BEGIN
-- ==== Sys2Proof/Laws/Guard.lean ====
section
/-! SUPPORT. Sys2Proof/Laws/Guard.lean: what no operation but those named in Sys2Proof/Laws/GuardExec.lean touches: the command
queue, the fuses, the debug level, the class of the security state, the owners' digests and the mark of destroyed secrets. One
lemma for each operation on the state. -/
namespace Sys2Proof.Laws
open Sys2Proof Sys2Proof.Machine

/-- The security states as the invariants tell them apart: SEALED and ATTESTED as one. -/
def secClass : SecState → SecState
  | .attested => .sealed
  | x => x

/-- What the lemmas of this file keep. -/
structure Guard where
  pending : List Instr
  fuses : Fuses
  debug : Nat
  sec : SecState
  owners : Vector (Option (List Byte)) 4
  ownerSlot : Nat
  destroyed : Bool

/-- The part of a state that the lemmas of this file keep. -/
def guard (s : State) : Guard := ⟨s.pending, s.fuses, s.debug, secClass s.wh.sec, s.wh.owners, s.wh.ownerSlot, s.wh.destroyed⟩

/-- An update that leaves the queue, the fuses, the debug level and the Wellhead keeps the view. -/
theorem guard_upd (s : State) (a2 a3 a4 a5 a6 a7 a8 a9 a10 a11 a12 a13 a14 a15 a16 a17 a18 a19 a20 a21 a22 a23 a25 a26 a27 a28 a29 a30 a31 a32 a33 a34 a35 a36 a37 a38 a40) : guard (State.mk s.pending s.fuses a2 a3 a4 a5 a6 a7 a8 a9 a10 a11 a12 a13 a14 a15 a16 a17 a18 a19 a20 a21 a22 a23 s.debug a25 a26 a27 a28 a29 a30 a31 a32 a33 a34 a35 a36 a37 a38 s.wh a40) = guard s := rfl

/-- The same with a Wellhead that has the same class of state and the same owners. -/
theorem guard_updWh (s : State) (w : Wh) (a2 a3 a4 a5 a6 a7 a8 a9 a10 a11 a12 a13 a14 a15 a16 a17 a18 a19 a20 a21 a22 a23 a25 a26 a27 a28 a29 a30 a31 a32 a33 a34 a35 a36 a37 a38 a40)
    (h : (secClass w.sec, w.owners, w.ownerSlot, w.destroyed) = (secClass s.wh.sec, s.wh.owners, s.wh.ownerSlot, s.wh.destroyed)) :
    guard (State.mk s.pending s.fuses a2 a3 a4 a5 a6 a7 a8 a9 a10 a11 a12 a13 a14 a15 a16 a17 a18 a19 a20 a21 a22 a23 s.debug a25 a26 a27 a28 a29 a30 a31 a32 a33 a34 a35 a36 a37 a38 w a40) = guard s := by
  simp only [Prod.mk.injEq] at h
  simp [guard, h]

theorem guard_ite (c : Prop) [Decidable c] (s t : State) : guard (if c then s else t) = if c then guard s else guard t := by
  split <;> rfl

theorem guard_foldl {α : Type} (f : State → α → State) (hf : ∀ s x, guard (f s x) = guard s) (l : List α) (s : State) :
    guard (l.foldl f s) = guard s := by
  induction l generalizing s with
  | nil => rfl
  | cons x l ih => exact (ih _).trans (hf s x)

theorem fst_eq {α β : Type} {p : α × β} {a : α} {b : β} (h : p = (a, b)) : a = p.1 := by rw [h]
theorem snd_eq {α β : Type} {p : α × β} {a : α} {b : β} (h : p = (a, b)) : b = p.2 := by rw [h]

theorem guard_foldl_fst {α β : Type} (f : State × β → α → State × β) (hf : ∀ x a, guard (f x a).1 = guard x.1) (l : List α) (x : State × β) :
    guard (l.foldl f x).1 = guard x.1 := by
  induction l generalizing x with
  | nil => rfl
  | cons a l ih => exact (ih _).trans (hf x a)

theorem guard_setReg (s off w) : guard (State.setReg s off w) = guard s := by
  rfl
theorem guard_bump (s off n) : guard (State.bump s off n) = guard s := by
  rfl
theorem guard_setFlags (s off w) : guard (State.setFlags s off w) = guard s := by
  rfl
theorem guard_whileOn (s f) (hf : ∀ y0, guard (f y0) = guard y0) : guard (State.whileOn s f) = guard s := by
  unfold State.whileOn; simp only [↓guard_ite, ite_self, hf]
theorem guard_unlessHalted (s f) (hf : ∀ y0, guard (f y0) = guard y0) : guard (State.unlessHalted s f) = guard s := by
  unfold State.unlessHalted; simp only [↓guard_ite, ite_self, hf]
theorem guard_emit (s o) : guard (State.emit s o) = guard s := by
  rfl
theorem guard_draw (s) : guard (State.draw s).2 = guard s := by
  rfl
theorem guard_raise (s fn vec) : guard (State.raise s fn vec) = guard s := by
  unfold State.raise; simp only [↓guard_updWh, ↓guard_ite, ite_self, ↓guard_emit, ↓guard_bump]
theorem guard_flushVectors (s fn) : guard (State.flushVectors s fn) = guard s := by
  unfold State.flushVectors; simp only [↓guard_foldl, ↓guard_updWh, ↓guard_ite, ite_self, implies_true, ↓guard_emit, ↓guard_bump]
theorem guard_raiseCove (s c k) : guard (State.raiseCove s c k) = guard s := by
  unfold State.raiseCove; simp only [↓guard_raise]
theorem guard_event (s off i vec) : guard (State.event s off i vec) = guard s := by
  unfold State.event; simp only [↓guard_raise, ↓guard_setFlags]
theorem guard_hifEvent (s i) : guard (State.hifEvent s i) = guard s := by
  unfold State.hifEvent; simp only [↓guard_event]
theorem guard_memEvent (s i) : guard (State.memEvent s i) = guard s := by
  unfold State.memEvent; simp only [↓guard_event]
theorem guard_fltEvent (s i) : guard (State.fltEvent s i) = guard s := by
  unfold State.fltEvent; simp only [↓guard_event]
theorem guard_ripEvent (s i) : guard (State.ripEvent s i) = guard s := by
  unfold State.ripEvent; simp only [↓guard_event]
theorem guard_queueFlag (s c off i) : guard (State.queueFlag s c off i) = guard s := by
  unfold State.queueFlag; simp only [↓guard_raiseCove, ↓guard_setFlags]
theorem guard_faultLog (s kind unit st cove addr info) : guard (State.faultLog s kind unit st cove addr info) = guard s := by
  unfold State.faultLog; simp only [↓guard_updWh, ↓guard_ite, ite_self, ↓guard_bump, ↓guard_fltEvent]
theorem guard_noteStatus (s c st) : guard (State.noteStatus s c st) = guard s := by
  unfold State.noteStatus; simp only [↓guard_updWh, ↓guard_ite, ite_self]
theorem guard_ripNotify (s kind) : guard (State.ripNotify s kind) = guard s := by
  unfold State.ripNotify; try simp only [↓guard_ite, ite_self, ↓guard_ripEvent]
  repeat' (split <;> (try dsimp only) <;> (try (rename_i h; obtain rfl := fst_eq h)) <;> (try (rename_i h; obtain rfl := snd_eq h)) <;> (try simp only [↓guard_upd, ↓guard_foldl, ↓guard_updWh, ↓guard_ite, ite_self, implies_true, ↓guard_ripEvent]))
theorem guard_ripClose (s) : guard (State.ripClose s) = guard s := by
  unfold State.ripClose; try simp only [↓guard_updWh]
  repeat' (split <;> (try dsimp only) <;> (try (rename_i h; obtain rfl := fst_eq h)) <;> (try (rename_i h; obtain rfl := snd_eq h)) <;> (try simp only [↓guard_updWh, ↓guard_ripNotify]))
theorem guard_ripEnter (s r) : guard (State.ripEnter s r) = guard s := by
  unfold State.ripEnter; try simp only [↓guard_updWh, ↓guard_ite, ite_self, ↓guard_ripEvent, ↓guard_bump]
  repeat' (split <;> (try dsimp only) <;> (try (rename_i h; obtain rfl := fst_eq h)) <;> (try (rename_i h; obtain rfl := snd_eq h)) <;> (try simp only [↓guard_upd, ↓guard_foldl, ↓guard_updWh, ↓guard_ite, ite_self, implies_true, ↓guard_ripEvent, ↓guard_bump]))
theorem guard_ripple (s kind st cove key value) : guard (State.ripple s kind st cove key value) = guard s := by
  unfold State.ripple; try simp only [↓guard_ite]
  repeat' (split <;> (try dsimp only) <;> (try (rename_i h; obtain rfl := fst_eq h)) <;> (try (rename_i h; obtain rfl := snd_eq h)) <;> (try simp only [↓guard_updWh, ↓guard_ite, ite_self, ↓guard_bump, ↓guard_ripEnter, ↓guard_ripNotify]))
theorem guard_writeGranule (s code dpa bs) : guard (State.writeGranule s code dpa bs).1 = guard s := by
  unfold State.writeGranule; try simp only
  repeat' (split <;> (try dsimp only) <;> (try (rename_i h; obtain rfl := fst_eq h)) <;> (try (rename_i h; obtain rfl := snd_eq h)) <;> (try simp only [↓guard_updWh]))
theorem guard_watchCheck (s ch) : guard (State.watchCheck s ch) = guard s := by
  unfold State.watchCheck; simp only [↓guard_updWh, ↓guard_ite, ite_self, ↓guard_memEvent]
theorem guard_countCe (s ch n) : guard (State.countCe s ch n) = guard s := by
  unfold State.countCe; simp only [↓guard_updWh, ↓guard_bump, ↓guard_watchCheck]
theorem guard_quarSpoil (s dpa) : guard (State.quarSpoil s dpa) = guard s := by
  rfl
theorem guard_uncorrectable (s code act dpa) : guard (State.uncorrectable s code act dpa) = guard s := by
  unfold State.uncorrectable; try simp only [↓guard_updWh, ↓guard_quarSpoil, ↓guard_bump, ↓guard_ripple, ↓guard_faultLog, ↓guard_watchCheck]
  repeat' (split <;> (try dsimp only) <;> (try (rename_i h; obtain rfl := fst_eq h)) <;> (try (rename_i h; obtain rfl := snd_eq h)) <;> (try simp only [↓guard_upd, ↓guard_foldl, ↓guard_updWh, ↓guard_ite, ite_self, implies_true, ↓guard_quarSpoil, ↓guard_bump, ↓guard_ripple, ↓guard_faultLog, ↓guard_watchCheck]))
theorem guard_readGranule (s code act dpa) : guard (State.readGranule s code act dpa) = guard s := by
  unfold State.readGranule; try simp only [↓guard_ite, ↓guard_bump]
  repeat' (split <;> (try dsimp only) <;> (try (rename_i h; obtain rfl := fst_eq h)) <;> (try (rename_i h; obtain rfl := snd_eq h)) <;> (try simp only [↓guard_updWh, ↓guard_bump, ↓guard_countCe, ↓guard_uncorrectable]))
theorem guard_spend (s res sub act n) : guard (State.spend s res sub act n) = guard s := by
  rfl
theorem guard_undeclared (s res act) : guard (State.undeclared s res act) = guard s := by
  unfold State.undeclared; simp only [↓guard_ite, ite_self, ↓guard_bump]
theorem guard_charge (s res sub act n) : guard (State.charge s res sub act n) = guard s := by
  unfold State.charge; try simp only [↓guard_spend, ↓guard_undeclared]
  repeat' (split <;> (try dsimp only) <;> (try (rename_i h; obtain rfl := fst_eq h)) <;> (try (rename_i h; obtain rfl := snd_eq h)) <;> (try simp only [↓guard_upd, ↓guard_foldl, ↓guard_updWh, ↓guard_ite, ite_self, implies_true, ↓guard_spend, ↓guard_undeclared]))
theorem guard_evalWatch (s w) : guard (State.evalWatch s w) = guard s := by
  unfold State.evalWatch; simp only [↓guard_updWh, ↓guard_ite, ite_self, ↓guard_raise]
theorem guard_evalWatches (s i) : guard (State.evalWatches s i) = guard s := by
  unfold State.evalWatches; simp only [↓guard_foldl, implies_true, ↓guard_evalWatch]
theorem guard_incArrival (s i) : guard (State.incArrival s i) = guard s := by
  unfold State.incArrival; simp only [↓guard_updWh, ↓guard_evalWatches]
theorem guard_applyDone (s field) : guard (State.applyDone s field) = guard s := by
  unfold State.applyDone; simp only [↓guard_ite, ite_self, ↓guard_incArrival]
theorem guard_modNode (s n f) : guard (State.modNode s n f) = guard s := by
  rfl
theorem guard_issueRemote (s l) : guard (State.issueRemote s l) = guard s := by
  unfold State.issueRemote; simp only [↓guard_updWh, ↓guard_ite, ite_self]
theorem guard_remoteLoads (s c act va n) : guard (State.remoteLoads s c act va n) = guard s := by
  unfold State.remoteLoads; simp only [↓guard_foldl, implies_true, ↓guard_issueRemote, ↓guard_modNode]
theorem guard_remoteStores (s c act va bs) : guard (State.remoteStores s c act va bs) = guard s := by
  unfold State.remoteStores; simp only [↓guard_issueRemote]
theorem guard_chargeHbm (s c act k ps) : guard (State.chargeHbm s c act k ps) = guard s := by
  unfold State.chargeHbm; simp only [↓guard_ite, ite_self, ↓guard_charge]
theorem guard_dtuFault (s c unit va cause) : guard (State.dtuFault s c unit va cause) = guard s := by
  unfold State.dtuFault; try simp only [↓guard_updWh, ↓guard_ite, ite_self, ↓guard_bump, ↓guard_raiseCove, ↓guard_setFlags]
  repeat' (split <;> (try dsimp only) <;> (try (rename_i h; obtain rfl := fst_eq h)) <;> (try (rename_i h; obtain rfl := snd_eq h)) <;> (try simp only [↓guard_upd, ↓guard_foldl, ↓guard_updWh, ↓guard_ite, ite_self, implies_true, ↓guard_bump, ↓guard_raiseCove, ↓guard_setFlags]))
theorem guard_accErr (s c unit act va x5) : guard (State.accErr s c unit act va x5) = guard s := by
  unfold State.accErr; try simp only
  repeat' (split <;> (try dsimp only) <;> (try (rename_i h; obtain rfl := fst_eq h)) <;> (try (rename_i h; obtain rfl := snd_eq h)) <;> (try simp only [↓guard_dtuFault, ↓guard_hifEvent, ↓guard_bump, ↓guard_readGranule, ↓guard_ripple, ↓guard_faultLog]))
theorem guard_readPieces (s c unit act l) : guard (State.readPieces s c unit act l) = guard s := by
  induction l generalizing s with
  | nil => rfl
  | cons p ps ih =>
    unfold State.readPieces
    split
    · exact guard_accErr ..
    · split
      · rfl
      · exact ih s
    · dsimp only
      split
      · exact guard_readGranule ..
      · exact (ih _).trans (guard_readGranule ..)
END
→ To do
Which lines in the listing have the string "lean"? Pick them out and copy them.

→ Answer
-- ==== Sys2Proof/Laws/Guard.lean ====
/-! SUPPORT. Sys2Proof/Laws/Guard.lean: what no operation but those named in Sys2Proof/Laws/GuardExec.lean touches: the command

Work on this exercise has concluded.